Three years have come and gone since David Stern rejected the Chris Paul trade and drove a stake through the Lakers heart. The deal would have given the Lakers the best point guard since Magic Johnson. It would have reassured a continuing pipeline of NBA talent. Paul would have been the needed buffer between Kobe Bryant’s seriousness and Dwight Howard’s casualness. Paul is a friend to both and more importantly, a peacemaker. Furthermore, Chris Paul, at age 26, would have allowed the last phase of Kobe’s career to be graceful, one in which he was not torturing himself every single night to carry a team. It would be aging- the Tim Duncan way.
But, David Stern’s power lust created a scenario in which Stern re-invented himself. He was not the Commissioner of the NBA anymore but a prejudicial owner in the likeness of a Dan Gilbert.
These are the facts: The Hornets were up for sale after their despicable owner George Shinn had the franchise taken from him. The NBA were the new owners. To entice a bidder, revenues had to be low. Buyers had to envision capital gains in a still struggling economy. So, Stern’s trading of Chris Paul for parts instead of for talent was not for “basketball reasons” as he has often said. That was a nice phrase but an empty one.
Stern did what he did so he (the NBA) could make a profit. Stern engineered a roster of mediocre contracts (sort of like the Lakers have now) to make the team attractive to billionaires.
Jan 7, 2015; Los Angeles, CA, USA; Los Angeles Clippers guard Chris Paul (3) passes the ball away from Los Angeles Lakers guard Kobe Bryant (24) during the game at Staples Center. Mandatory Credit: Richard Mackson-USA TODAY Sports
The deal that would have brought the veteran contracts of Lamar Odom, Kevin Martin, Goran Dragic and Luis Scola to New Orleans was permanently shelved by Stern. In its place were the rookie deals of Eric Gordon and Al-Faruoq Aminu. Chris Kaman in the last year of his deal was sent to New Orleans as well as draft picks.
It worked. Within six months, the Hornets were sold for $338 million dollars to Tom Benson, owner of the New Orleans Saints (NFL). The Hornets got the #1 pick in the Draft Lottery, handing them Anthony Davis, even though they were lottery underdogs.
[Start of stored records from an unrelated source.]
/-- EmitBits append their bits to the stream, as merged with a bit left in PB (R280, log 10). -/
theorem Packer.pushAll_merged {p : Packer} (h : p.pbn ≠ 7 → p.clean) (bits : List Bool) :
    (p.pushAll bits).2.flatMap byteBits ++ (p.pushAll bits).1.pending = p.pending ++ p.merged bits ∧
      (p.clean ∨ bits ≠ [] → (p.pushAll bits).1.clean) := by
  by_cases hc : p.clean
  case pos =>
    obtain ⟨hstream, hclean, -⟩ := Packer.pushAll_stream bits p hc
    rw [Packer.merged_of_clean hc]
    exact ⟨hstream, fun _ => hclean⟩
  case neg =>
    have h7 : p.pbn = 7 := by_contra fun h7 => hc (h h7)
    have htop := Packer.top_of_not_clean h7 hc
    cases bits with
    | nil => simp [Packer.pushAll, Packer.merged, hc]
    | cons b bits =>
      have hpush : p.pushAll (b :: bits) = p.withoutTop.pushAll (true :: bits) := by
        rw [Packer.pushAll, Packer.pushAll, Packer.push_of_top h7 htop]
      obtain ⟨hstream, hclean, -⟩ := Packer.pushAll_stream (true :: bits) _ (Packer.clean_withoutTop h7)
      have hmerged : p.merged (b :: bits) = true :: bits := if_pos ⟨h7, htop⟩
      rw [hpush, hstream, hmerged, Packer.pending_withoutTop h7]
      exact ⟨rfl, fun _ => hclean⟩

@[simp] theorem Packer.push_bits (p : Packer) (b : Bool) : (p.push b).1.bits = p.bits + 1 := by
  unfold Packer.push; split <;> rfl

@[simp] theorem Packer.push_syms (p : Packer) (b : Bool) : (p.push b).1.syms = p.syms := by
  unfold Packer.push; split <;> rfl

theorem Packer.pushAll_bits (bits : List Bool) : ∀ p : Packer,
    (p.pushAll bits).1.bits = p.bits + BitVec.ofNat 64 bits.length := by
  induction bits with
  | nil => intro p; exact (BitVec.add_zero p.bits).symm
  | cons b bits ih => intro p; rw [Packer.pushAll, ih, Packer.push_bits, List.length_cons, word_add_ofNat_succ]

@[simp] theorem Packer.pushAll_syms (bits : List Bool) : ∀ p : Packer, (p.pushAll bits).1.syms = p.syms := by
  induction bits with
  | nil => exact fun _ => rfl
  | cons b bits ih => intro p; rw [Packer.pushAll, ih, Packer.push_syms]

/-! ### A command that emits one code (R282, R283) -/

/-- The state once these bits have been emitted, by a command that has written nothing else (R280, R331). -/
def State.emitted (s : State) (bits : List Bool) : State :=
  (s.fresh.setPacker (s.packer.pushAll bits).1).wroteAll (s.packer.pushAll bits).2

theorem State.sameBut_emitted (s : State) (bits : List Bool) : s.sameBut (s.emitted bits) [.pb, .pkBits, .outq] :=
  State.sameBut_append
    (State.sameBut_append s.sameBut_fresh (s.fresh.sameBut_setPacker_of_syms _ (Packer.pushAll_syms _ _)))
    (State.sameBut_wroteAll _ _)

theorem State.start_emitAll {s : State} {c : BitSeq} (f : Finish) (hs : s.quiet)
    (hb : s.packer.bits.toNat + c.len < 2 ^ 64) (hr : s.room ((s.packer.pbn.toNat + c.len) / 8)) :
    s.start (emitAll c ++ [.finish f]) =
      .next (((s.emitted c.toBits).goOn [.finish f]).writeResults f).complete := by
  refine State.start_completes s _ _ _ hs.2 (bounded_append (bounded_emits c) (by simp [Micro.bounded]))
    (moves_emits c.toBits s.fresh _ hs.1 (by simpa using hb) ?_) hs.1
  rw [Packer.pushAll_length, BitSeq.toBits_length]
  exact hr

/-- Settles O38: the command emits the register's bits (`State.start_emitAll`), which the packer appends as merged (`Packer.pushAll_merged`). -/
theorem packBsAppendsTheBits : Obligations.PackBsAppendsTheBits := by
  intro s rs hs hpb hb hr
  obtain ⟨hstream, hclean⟩ := Packer.pushAll_merged hpb (s.bsAt rs).toBits
  have hf : s.sameBut ((s.emitted (s.bsAt rs).toBits).goOn [.finish .packBs]) [.pb, .pkBits, .outq] :=
    State.sameBut_goOn_of (s.sameBut_emitted _) _
  refine ⟨_, (s.packer.pushAll (s.bsAt rs).toBits).2, State.start_emitAll .packBs hs hb hr,
    State.completes_finished s _ .packBs rfl rfl rfl, rfl, hstream, hclean, ?_, rfl,
    State.sameBut_complete_of (State.sameBut_append hf (State.sameBut_setRes0 _ _))⟩
  have hbits := Packer.pushAll_bits (s.bsAt rs).toBits s.packer
  rwa [BitSeq.toBits_length] at hbits

/-- PACK_SYM past its checks (R282, R329). -/
theorem execPackSym_checked {s : State} (hs : s.symbolOk) (hct : s.ct ≠ []) :
    execPackSym s = s.packCode (s.ct.get s.latch.a0) := by
  rw [execPackSym, s.needWidth_ok 0x61 hs.1, s.needCt_ok 0x61 (s.ctValid_of_ne hct), s.needSymbol_ok hs.2]
  rfl

theorem FMap.ne_nil_of_get {α : Type} {m : FMap α} {k : Word} {v : α} (h : m.get k = some v) : m ≠ [] :=
  List.ne_nil_of_mem (m.mem_of_get k v h)

/-- Settles O39: past its checks PACK_SYM counts the symbol and emits its code (`State.start_emitAll`), which the packer appends as merged (`Packer.pushAll_merged`). -/
theorem packSymAppendsTheCode : Obligations.PackSymAppendsTheCode := by
  intro s c hs hsym hc hpb hsyms hb hr
  let p := s.packer.withSyms (s.packer.syms + 1)
  have hexec : exec .packSym s = (s.setPacker p).start (emitAll c ++ [.finish (.packSym (BitVec.ofNat 64 c.len))]) := by
    change execPackSym s = _
    rw [execPackSym_checked hsym (FMap.ne_nil_of_get hc), hc, State.packCode]
    simp only [incCount_ok _ _ hsyms]
    rfl
  obtain ⟨hstream, hclean⟩ := Packer.pushAll_merged (p := p) hpb c.toBits
  have hf : s.sameBut ((s.setPacker p).emitted c.toBits) ([.outq] ++ packerParts) :=
    State.sameBut_mono (State.sameBut_append (s.sameBut_setPacker p) (State.sameBut_emitted _ _)) (by decide)
  refine ⟨_, (p.pushAll c.toBits).2, hexec.trans (State.start_emitAll _ hs hb hr),
    State.completes_finished s _ _ rfl rfl rfl, rfl, hstream, hclean, ?_, Packer.pushAll_syms c.toBits p, rfl, rfl,
    State.sameBut_mono (State.sameBut_finished s _ _ _ hf) (by decide)⟩
  have hbits := Packer.pushAll_bits c.toBits p
  rwa [BitSeq.toBits_length] at hbits

end Sys2Proof.Machine
end

section
/-! PACK_FLUSH and PACK (R284 to R286): the codes of a stream as bytes and bits held back, and the flush that pads the last byte. -/

namespace Sys2Proof.Machine

/-! ### The partial byte (R284) -/

/-- Settles O40: with PBN = 0 the command only ends, else it is one OutWrite of PB (`moves_outPB`) and its end. -/
theorem packFlushWritesThePartialByte : Obligations.PackFlushWritesThePartialByte := by
  intro s hs hr
  by_cases h0 : s.packer.pbn = 0
  case pos =>
    have hexec : exec .packFlush s = s.start [.finish (.packFlush 0)] := if_pos h0
    have hmoves : Moves (s.fresh.goOn [.finish (.packFlush 0)]) (s.fresh.goOn [.finish (.packFlush 0)]) := .refl _
    simp only [if_pos h0]
    exact ⟨_, hexec.trans (State.start_completes s _ _ _ hs.2 (by simp [Micro.bounded]) hmoves hs.1),
      State.completes_finished s _ _ rfl rfl rfl, rfl, rfl, rfl, rfl,
      State.sameBut_mono (State.sameBut_finished s _ _ _ s.sameBut_fresh) (by decide)⟩
  case neg =>
    have hexec : exec .packFlush s = s.start [.outPB, .finish (.packFlush 1)] := if_neg h0
    have hmoves := moves_outPB s.fresh [.finish (.packFlush 1)] hs.1 (hr h0)
    have hf := State.sameBut_append (State.sameBut_append s.sameBut_fresh s.fresh.sameBut_clearPB)
      (State.sameBut_wroteAll _ [s.packer.pb])
    simp only [if_neg h0]
    exact ⟨_, hexec.trans (State.start_completes s _ _ _ hs.2 (by simp [Micro.bounded]) hmoves hs.1),
      State.completes_finished s _ _ rfl rfl rfl, rfl, rfl, rfl, rfl,
      State.sameBut_mono (State.sameBut_finished s _ _ _ hf) (by decide)⟩

/-- The byte the packer holds back, if it holds back any bit. -/
def Packer.partialByte (p : Packer) : List Byte := if p.pbn = 0 then [] else [p.pb]

/-- A packer without a bit at PBN or above has written its partial byte, if any (R284). -/
def State.flushed (s : State) : State := s.clearPB.wroteAll s.packer.partialByte

@[simp] theorem State.flushed_iof (s : State) : s.flushed.iof = s.iof := rfl
@[simp] theorem State.flushed_inq (s : State) : s.flushed.inq = s.inq := rfl
@[simp] theorem State.flushed_packer (s : State) : s.flushed.packer = { s.packer with pb := 0, pbn := 0 } := rfl
@[simp] theorem State.flushed_outq (s : State) : s.flushed.outq = s.outq ++ s.packer.partialByte := rfl

theorem State.sameBut_flushed (s : State) : s.sameBut s.flushed [.pb, .outq] :=
  State.sameBut_append s.sameBut_clearPB (State.sameBut_wroteAll _ _)

theorem State.clearPB_of_clean {s : State} (hc : s.packer.clean) (h0 : s.packer.pbn = 0) : s.clearPB = s := by
  have hpb : s.packer.pb = 0 := by simpa [Packer.clean, h0] using hc
  rw [State.clearPB, ← hpb, ← h0]
  rfl

/-- The flush at the end of PACK (R285). -/
theorem moves_pad {s : State} (rest : List Micro) (hi : s.iof = false) (hc : s.packer.clean)
    (hr : s.room s.packer.partialByte.length) : Moves (s.goOn (.pad :: rest)) (s.flushed.goOn rest) := by
  by_cases h0 : s.packer.pbn = 0
  · refine Moves.one rfl ?_
    rw [State.flushed, State.clearPB_of_clean hc h0, Packer.partialByte, if_pos h0, State.wroteAll_nil]
    exact if_pos h0
  · rw [Packer.partialByte, if_neg h0] at hr
    have hpad : (s.goOn (.pad :: rest)).microStep = s.goOn (.outPB :: rest) := if_neg h0
    refine .step _ _ rfl ?_
    rw [hpad, State.flushed, Packer.partialByte, if_neg h0]
    exact moves_outPB s rest hi hr

/-- The bytes written and the partial byte are the payload (R244). -/
theorem Packer.payloadBytes_of_holds {p : Packer} {out : List Byte} {bits : List Bool} (h : p.holds out bits) :
    payloadBytes bits = out ++ p.partialByte := by
  obtain ⟨rfl, hclean⟩ := h
  have hnil : p.pending = [] ↔ p.pbn = 0 := by
    rw [← List.length_eq_zero_iff, p.pending_length, ← BitVec.toNat_inj]
    rfl
  rw [payloadBytes_bytes _ _ (p.pending_length ▸ p.pbn.isLt), p.pb_of_clean hclean, Packer.partialByte]
  simp only [hnil]

/-! ### The packer after the codes of some symbols (R285) -/

theorem Packer.clean_init : Packer.init.clean := by decide

/-- The packer after PACK_INIT and one symbol for each of these codes, and the bytes it has written. -/
def packCodes (codes : List BitSeq) : Packer × List Byte :=
  ((Packer.init.pushAll (codeBits codes)).1.withSyms (BitVec.ofNat 64 codes.length),
    (Packer.init.pushAll (codeBits codes)).2)

theorem packCodes_holds (codes : List BitSeq) : (packCodes codes).1.holds (packCodes codes).2 (codeBits codes) := by
  obtain ⟨hstream, hclean, -⟩ := Packer.pushAll_stream (codeBits codes) .init Packer.clean_init
  exact ⟨hstream, hclean⟩

theorem packCodes_bits (codes : List BitSeq) : (packCodes codes).1.bits = BitVec.ofNat 64 (codeBits codes).length :=
  (Packer.pushAll_bits _ _).trans (zero_add _)

theorem packCodes_length (codes : List BitSeq) : (packCodes codes).2.length = (codeBits codes).length / 8 :=
  (Packer.pushAll_length _ _).trans (by simp)

/-- PACK at work on s: these codes packed, q in IN. -/
def State.packing (s : State) (codes : List BitSeq) (q : List Token) (k : Nat) : State :=
  ((s.setPacker (packCodes codes).1).fresh.wroteAll (packCodes codes).2).atInq q k

@[simp] theorem State.packing_iof (s : State) (codes : List BitSeq) (q : List Token) (k : Nat) :
    (s.packing codes q k).iof = s.iof := rfl
@[simp] theorem State.packing_inq (s : State) (codes : List BitSeq) (q : List Token) (k : Nat) :
    (s.packing codes q k).inq = q := rfl
@[simp] theorem State.packing_packer (s : State) (codes : List BitSeq) (q : List Token) (k : Nat) :
    (s.packing codes q k).packer = (packCodes codes).1 := rfl
@[simp] theorem State.packing_outq (s : State) (codes : List BitSeq) (q : List Token) (k : Nat) :
    (s.packing codes q k).outq = s.outq ++ (packCodes codes).2 := rfl

theorem State.sameBut_packing (s : State) (codes : List BitSeq) (q : List Token) (k : Nat) :
    s.sameBut (s.packing codes q k) ([.inq, .outq] ++ packerParts) := by
  have hp := State.sameBut_append (s.sameBut_setPacker (packCodes codes).1) (State.sameBut_fresh _)
  exact State.sameBut_mono (State.sameBut_append (State.sameBut_append hp (State.sameBut_wroteAll _ _))
    (State.sameBut_atInq _ q k)) (by decide)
They only had a 13% chance to finish first but when David Stern is on your side…
If it sounds like a conspiracy it was worse than that. A conspiracy is something imagined with only small truths pointing to damage. For the Lakers, the damage was real. Lamar Odom was never the same. He couldn’t pretend the trade that was voided was a trade that never happened. Unable to recover from the rejection, he wanted out and the Lakers accommodated him. Lamar played in Dallas but his heart was not in it because his heart was broken.
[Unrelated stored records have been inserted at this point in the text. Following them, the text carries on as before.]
/-- R112 to R122, the Decode clauses. -/
def Obligations.TwoRegisterWordsSelected : Prop :=
  ∀ (w : Word) (x y : Nibble),
    let row := fun (top low : Nibble) =>
      (w.extractLsb' 12 4 = top ∧ w.extractLsb' 0 4 = low) ∧ x = w.extractLsb' 8 4 ∧ y = w.extractLsb' 4 4
    (decodeWord w = .seXy x y ↔ row 0x5#4 0x0#4) ∧ (decodeWord w = .ldXy x y ↔ row 0x8#4 0x0#4) ∧
    (decodeWord w = .orXy x y ↔ row 0x8#4 0x1#4) ∧ (decodeWord w = .andXy x y ↔ row 0x8#4 0x2#4) ∧
    (decodeWord w = .xorXy x y ↔ row 0x8#4 0x3#4) ∧ (decodeWord w = .addXy x y ↔ row 0x8#4 0x4#4) ∧
    (decodeWord w = .subXy x y ↔ row 0x8#4 0x5#4) ∧ (decodeWord w = .shrXy x y ↔ row 0x8#4 0x6#4) ∧
    (decodeWord w = .subnXy x y ↔ row 0x8#4 0x7#4) ∧ (decodeWord w = .shlXy x y ↔ row 0x8#4 0xE#4) ∧
    (decodeWord w = .sneXy x y ↔ row 0x9#4 0x0#4)

/-- R123 to R134, the Decode clauses. -/
def Obligations.DrawKeyTimerWordsSelected : Prop :=
  ∀ (w : Word) (x y : Nibble) (n : Nat),
    let row := fun (top : Nibble) (low : Byte) =>
      (w.extractLsb' 12 4 = top ∧ w.extractLsb' 0 8 = low) ∧ x = w.extractLsb' 8 4
    (decodeWord w = .drwXyn x y n ↔
      w.extractLsb' 12 4 = 0xD#4 ∧ x = w.extractLsb' 8 4 ∧ y = w.extractLsb' 4 4 ∧ n = (w.extractLsb' 0 4).toNat) ∧
    (decodeWord w = .skpX x ↔ row 0xE#4 0x9E#8) ∧ (decodeWord w = .sknpX x ↔ row 0xE#4 0xA1#8) ∧
    (decodeWord w = .ldXDt x ↔ row 0xF#4 0x07#8) ∧ (decodeWord w = .ldXK x ↔ row 0xF#4 0x0A#8) ∧
    (decodeWord w = .ldDtX x ↔ row 0xF#4 0x15#8) ∧ (decodeWord w = .ldStX x ↔ row 0xF#4 0x18#8) ∧
    (decodeWord w = .addIX x ↔ row 0xF#4 0x1E#8) ∧ (decodeWord w = .ldFX x ↔ row 0xF#4 0x29#8) ∧
    (decodeWord w = .ldBX x ↔ row 0xF#4 0x33#8) ∧ (decodeWord w = .ldIndX x ↔ row 0xF#4 0x55#8) ∧
    (decodeWord w = .ldXInd x ↔ row 0xF#4 0x65#8)

/-! ## Bytes and words -/

/-- R21: the byte at the lower address is the high one, on the way in and on the way out, for instruction and data words alike. -/
def Obligations.ByteOrderIsBigEndian : Prop :=
  (∀ (w : Word), bytesOfWords [w] = [w.extractLsb' 8 8, w.extractLsb' 0 8] ∧
    wordsOfBytes [w.extractLsb' 8 8, w.extractLsb' 0 8] = .ok [w]) ∧
  (∀ (w : Word) (s : State), ∃ rest, (emitWord w s).results = .emitted (w.extractLsb' 8 8) (w.extractLsb' 0 8) :: rest) ∧
  (assembleRun defaultTable Params.default [tokenize "LD v3, #2A".toList]).1 = .ok [0x63#8, 0x2A#8] ∧
  (assembleRun defaultTable Params.default [tokenize "CLS".toList]).1 = .ok [0x00#8, 0xE0#8] ∧
  (assembleRun defaultTable Params.default [tokenize "db #12, #34".toList]).1 = .ok [0x12#8, 0x34#8]

/-- R22, R144 (the treatment of an odd length is the spec's decision D20): an odd sequence gives the error with its length, no word,
no entry, and the DEC side as reset; an even one its words in order, each of two neighbouring bytes, the first one high. -/
def Obligations.WordsOfBytesPairsOrRejects : Prop :=
  (∀ (bs : List Byte),
    (bs.length % 2 = 1 → wordsOfBytes bs = .error (.trailingOddByte bs.length)) ∧
    (bs.length % 2 = 0 → ∃ ws, wordsOfBytes bs = .ok ws ∧ 2 * ws.length = bs.length ∧
      ∀ k, k < ws.length →
        (ws.getD k 0#16).toNat = 256 * (bs.getD (2 * k) 0#8).toNat + (bs.getD (2 * k + 1) 0#8).toNat)) ∧
  ∀ (t : Table) (p : Params) (bs : List Byte), bs.length % 2 = 1 → ∃ s,
    disassembleBytes t p bs = (.error (.trailingOddByte bs.length), s) ∧ s.mode = .decoding ∧ s.addr = 0x200 ∧ s.results = []

/-- R23: the two adapters undo each other (the spec derives it from R22 and R23). -/
def Obligations.BytesAndWordsRoundTrip : Prop :=
  (∀ (ws : List Word), wordsOfBytes (bytesOfWords ws) = .ok ws ∧ (bytesOfWords ws).length = 2 * ws.length) ∧
  ∀ (bs : List Byte) (ws : List Word), wordsOfBytes bs = .ok ws → bytesOfWords ws = bs

/-! ## Text -/

/-- R41, R43 (the separators are the spec's decision D9): a line of the grammar, with any white space the grammar allows, is read
as its mnemonic and the tokens of its operands. -/
def Obligations.TokenizeReadsTheGrammar : Prop :=
  ∀ (lead mn sep trail : Text) (pieces : List (Text × Text × Text)),
    blanks lead → blanks sep → blanks trail → mn ≠ [] → (∀ c ∈ mn, isWs c = false) →
    (pieces ≠ [] → sep ≠ []) →
    (∀ p ∈ pieces, blanks p.1 ∧ operandText p.2.1 ∧ blanks p.2.2) →
    tokenize (lead ++ mn ++ sep ++ List.intercalate [','] (pieces.map fun p => p.1 ++ p.2.1 ++ p.2.2) ++ trail) =
      ⟨mn, pieces.map fun p => token p.2.1⟩

/-- R45: in a well-formed table `lookup_by_text` finds exactly the row with that mnemonic, as many slots as tokens, and every slot
accepting its token; there is at most one. -/
def Obligations.LookupByTextFindsTheOneRow : Prop :=
  ∀ (t : Table), Table.WellFormed t → ∀ (mn : Text) (ops : List Tok) (f : Format),
    lookupByText t mn ops = some f ↔
      f ∈ t ∧ f.mnemonic = mn ∧ f.slots.length = ops.length ∧
        List.Forall₂ (fun slot tok => accepts slot tok = true) f.slots ops

/-- R146 (the order of the checks is the spec's decision D11): a line of another mnemonic than `db` gives the first error of the
ladder that applies, and a word when none does. -/
def Obligations.EncodeErrorLadder : Prop :=
  ∀ (t : Table) (line : Line), line.mn ≠ dbMnemonic →
    (encodeLine t line = .error .unknownInstruction ↔
      (∀ f ∈ t, f.mnemonic ≠ line.mn) ∨
      ((∃ f ∈ t, f.mnemonic = line.mn ∧ f.slots.length = line.ops.length) ∧ lookupByText t line.mn line.ops = none)) ∧
    (encodeLine t line = .error .operandArityMismatch ↔
      (∃ f ∈ t, f.mnemonic = line.mn) ∧ ∀ f ∈ t, f.mnemonic = line.mn → f.slots.length ≠ line.ops.length) ∧
    (encodeLine t line = .error .fieldOverflow ↔
      ∃ f, lookupByText t line.mn line.ops = some f ∧ ∃ v ∈ bindVals f.slots line.ops, 2 ^ v.1.width ≤ v.2) ∧
    (∀ w, encodeLine t line = .ok w ↔
      ∃ f, lookupByText t line.mn line.ops = some f ∧ (∀ v ∈ bindVals f.slots line.ops, v.2 < 2 ^ v.1.width) ∧
        w = (bindVals f.slots line.ops).foldl (fun u v => u ||| BitVec.ofNat 16 v.2 <<< v.1.offset) f.pattern)

/-- R142 with its counts per mnemonic (derived there from R36): with the default table a line is `OperandArityMismatch` exactly
when its mnemonic is known and its operand count is none of the mnemonic's. -/
def Obligations.OperandCountsOfTheDefaultTable : Prop :=
  ∀ (line : Line), encodeLine defaultTable line = .error .operandArityMismatch ↔
    ∃ e ∈ operandCounts, e.1 = line.mn ∧ line.ops.length ∉ e.2

/-- R61: for `SE`, `SNE`, `LD` and `ADD` the kind of the second operand alone chooses the family, whatever the register indices, the
hash value and its digits; the two forms never collide. -/
def Obligations.ImmediateAndRegisterFormsNeverCollide : Prop :=
  (∀ (digits : Text) (v : Nat), hexNumber digits = some v → token ('#' :: digits) = .hash v) ∧
  (∀ (x y : Nibble) (kk : Nat),
    selectRow defaultTable ⟨"SE".toList, [.reg x, .hash kk]⟩ = .ok rowSeXkk ∧
    selectRow defaultTable ⟨"SE".toList, [.reg x, .reg y]⟩ = .ok rowSeXy ∧
    selectRow defaultTable ⟨"SNE".toList, [.reg x, .hash kk]⟩ = .ok rowSneXkk ∧
    selectRow defaultTable ⟨"SNE".toList, [.reg x, .reg y]⟩ = .ok rowSneXy ∧
    selectRow defaultTable ⟨"LD".toList, [.reg x, .hash kk]⟩ = .ok rowLdXkk ∧
    selectRow defaultTable ⟨"LD".toList, [.reg x, .reg y]⟩ = .ok rowLdXy ∧
    selectRow defaultTable ⟨"ADD".toList, [.reg x, .hash kk]⟩ = .ok rowAddXkk ∧
    selectRow defaultTable ⟨"ADD".toList, [.reg x, .reg y]⟩ = .ok rowAddXy) ∧
  (∀ mn ∈ ["SE".toList, "SNE".toList, "LD".toList, "ADD".toList], ∀ (x y x' : Nibble) (kk : Nat) (u v : Word),
    encodeLine defaultTable ⟨mn, [.reg x, .hash kk]⟩ = .ok u → encodeLine defaultTable ⟨mn, [.reg x', .reg y]⟩ = .ok v →
    u ≠ v) ∧
  encodeLine defaultTable (tokenize "ADD v1, v2".toList) = .ok 0x8124#16 ∧
  encodeLine defaultTable (tokenize "ADD v1, #24".toList) = .ok 0x7124#16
Pau Gasol returned to the team in the professional way he does just about everything. But the trade was a sobering lesson. It was one small cut in a series of cuts he would sustain over the next few years upon hearing his name in trade rumors over and over again. He forgave but he didn’t forget and in the end he didn’t really forgive either.
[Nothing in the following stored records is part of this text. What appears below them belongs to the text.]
-- ==== Sys2Proof/Tests/Slice0.lean ====
section
/-! SUPPORT. The model's own tests. Expected values come from spec/95_test_vectors.md or are written out from the encoding tables of
spec/30_encoding.md; each comment names its source. After them, for each statement with hypotheses, states and operands that meet them. -/

namespace Sys2Proof.Tests

open Sys2Proof.Machine

/-! ## Helpers -/

/-- The text encodes to the word (section 2.1: "the text encodes to the word"). -/
abbrev encodes (text : String) (w : Word) : Prop := encodeLine defaultTable (tokenize text.toList) = .ok w

/-- The text is the error. -/
abbrev fails (text : String) (e : EncErr) : Prop := encodeLine defaultTable (tokenize text.toList) = .error e

/-- The word decodes in `Decoding` at 0x200 and renders to the text. -/
abbrev prints (w : Word) (text : String) : Prop := render .upper (decodeEntry defaultTable .decoding 0x200 w) = text.toList

/-- Reset, with the word presented. -/
def presentWord (w : Word) : State := { State.reset with requests := [.dec w] }

/-- Reset, with the line presented. -/
def presentLine (text : String) : State := { State.reset with requests := [.enc (tokenize text.toList)] }

/-- Reset, with the reset of a side presented. -/
def presentReset (k : ResetKind) : State := { State.reset with requests := [.reset k] }

/-- The answer of the newest result and the four fields after a step. -/
def after (s : State) : Option (Option Result × Mode × Nat × BitVec 2 × Nat) :=
  match step s with
  | .next t => some (t.results.head?, t.mode, t.addr, t.ecause, t.eaddr)
  | .fault _ => none
  | .refused _ => none

/-! ## Well-formedness: one ill-formed term for each check -/

/-- R102 to R106: 0x1000 is no 12-bit address (E5), 0xFFF is. -/
theorem test_wf_address : ¬(Instr.jpNnn 0x1000).WellFormed ∧ (Instr.jpNnn 0xFFF).WellFormed := by decide

/-- R107 to R111: 0x100 is no byte, 0xFF is. -/
theorem test_wf_byte : ¬(Instr.ldXkk 0xF#4 0x100).WellFormed ∧ (Instr.ldXkk 0xF#4 0xFF).WellFormed := by decide

/-- R123: 0x10 is no nibble count, 0xF is. -/
theorem test_wf_count : ¬(Instr.drwXyn 0x0#4 0x0#4 0x10).WellFormed ∧ (Instr.drwXyn 0x0#4 0x0#4 0xF).WellFormed := by decide

/-- R135: either byte of raw data too large. -/
theorem test_wf_data :
    ¬(Instr.db 0x100 0x00).WellFormed ∧ ¬(Instr.db 0x00 0x100).WellFormed ∧ (Instr.db 0xFF 0xFF).WellFormed := by decide

/-! ## Words written out bit by bit from R31, R32 and R36 -/

/-- Layout NONE: 0000 0000 1110 0000. -/
theorem test_bits_none : decode [0b0000_0000#8, 0b1110_0000#8] = .ok (.cls, []) := by decide

/-- Layout NNN: `CALL`, 0010 and twelve address bits. -/
theorem test_bits_nnn : decode [0b0010_1000#8, 0b0000_0001#8] = .ok (.callNnn 0b1000_0000_0001, []) := by decide

/-- Layout XKK: `LD`, 0110, register 3, byte 0x2A (E2). -/
theorem test_bits_xkk : decode [0b0110_0011#8, 0b0010_1010#8] = .ok (.ldXkk 0b0011#4 0b0010_1010, []) := by decide

/-- Layout XY: `ADD`, 1000, registers 1 and 2, 0100 (E3). -/
theorem test_bits_xy : decode [0b1000_0001#8, 0b0010_0100#8] = .ok (.addXy 0b0001#4 0b0010#4, []) := by decide

/-- Layout XYN: `DRW`, 1101, registers 10 and 5, count 7. -/
theorem test_bits_xyn : decode [0b1101_1010#8, 0b0101_0111#8] = .ok (.drwXyn 0b1010#4 0b0101#4 0b0111, []) := by decide

/-- Layout X: `SKP`, 1110, register 7, 1001 1110. -/
theorem test_bits_x : decode [0b1110_0111#8, 0b1001_1110#8] = .ok (.skpX 0b0111#4, []) := by decide

/-- R39: 5xy1 is no row, so raw data. -/
theorem test_bits_data : decode [0b0101_0001#8, 0b0010_0001#8] = .ok (.db 0b0101_0001 0b0010_0001, []) := by decide

/-! ## Every row: the mixed vector of section 2.1 -/

/-- R100, file 95 section 2.1. -/
theorem test_decode_cls : decode [0x00#8, 0xE0#8] = .ok (.cls, []) := by decide

/-- The same vector as text, both ways. -/
theorem test_text_cls : encodes "CLS" 0x00E0#16 ∧ prints 0x00E0#16 "CLS" := by decide

/-- R101, file 95 section 2.1. -/
theorem test_decode_ret : decode [0x00#8, 0xEE#8] = .ok (.ret, []) := by decide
The Lakers won their first round playoff series in May of 2012. No one would have expected or predicted it would be their last playoff series victory.
This is the enduring legacy of David Stern in Los Angeles. He stole from the Lakers like he was some NBA version of Robin Hood. He turned the Hornets/Pelicans into a contender of the future by getting them the #1 pick. He made the NBA $300 million dollars richer in the deal. And the Lakers got hosed.
It was power that started this David Stern mess and it was power that ended it. Someone once said, “Power corrupts.” Were they talking about David Stern when they followed that up with, “absolute power corrupts absolutely.”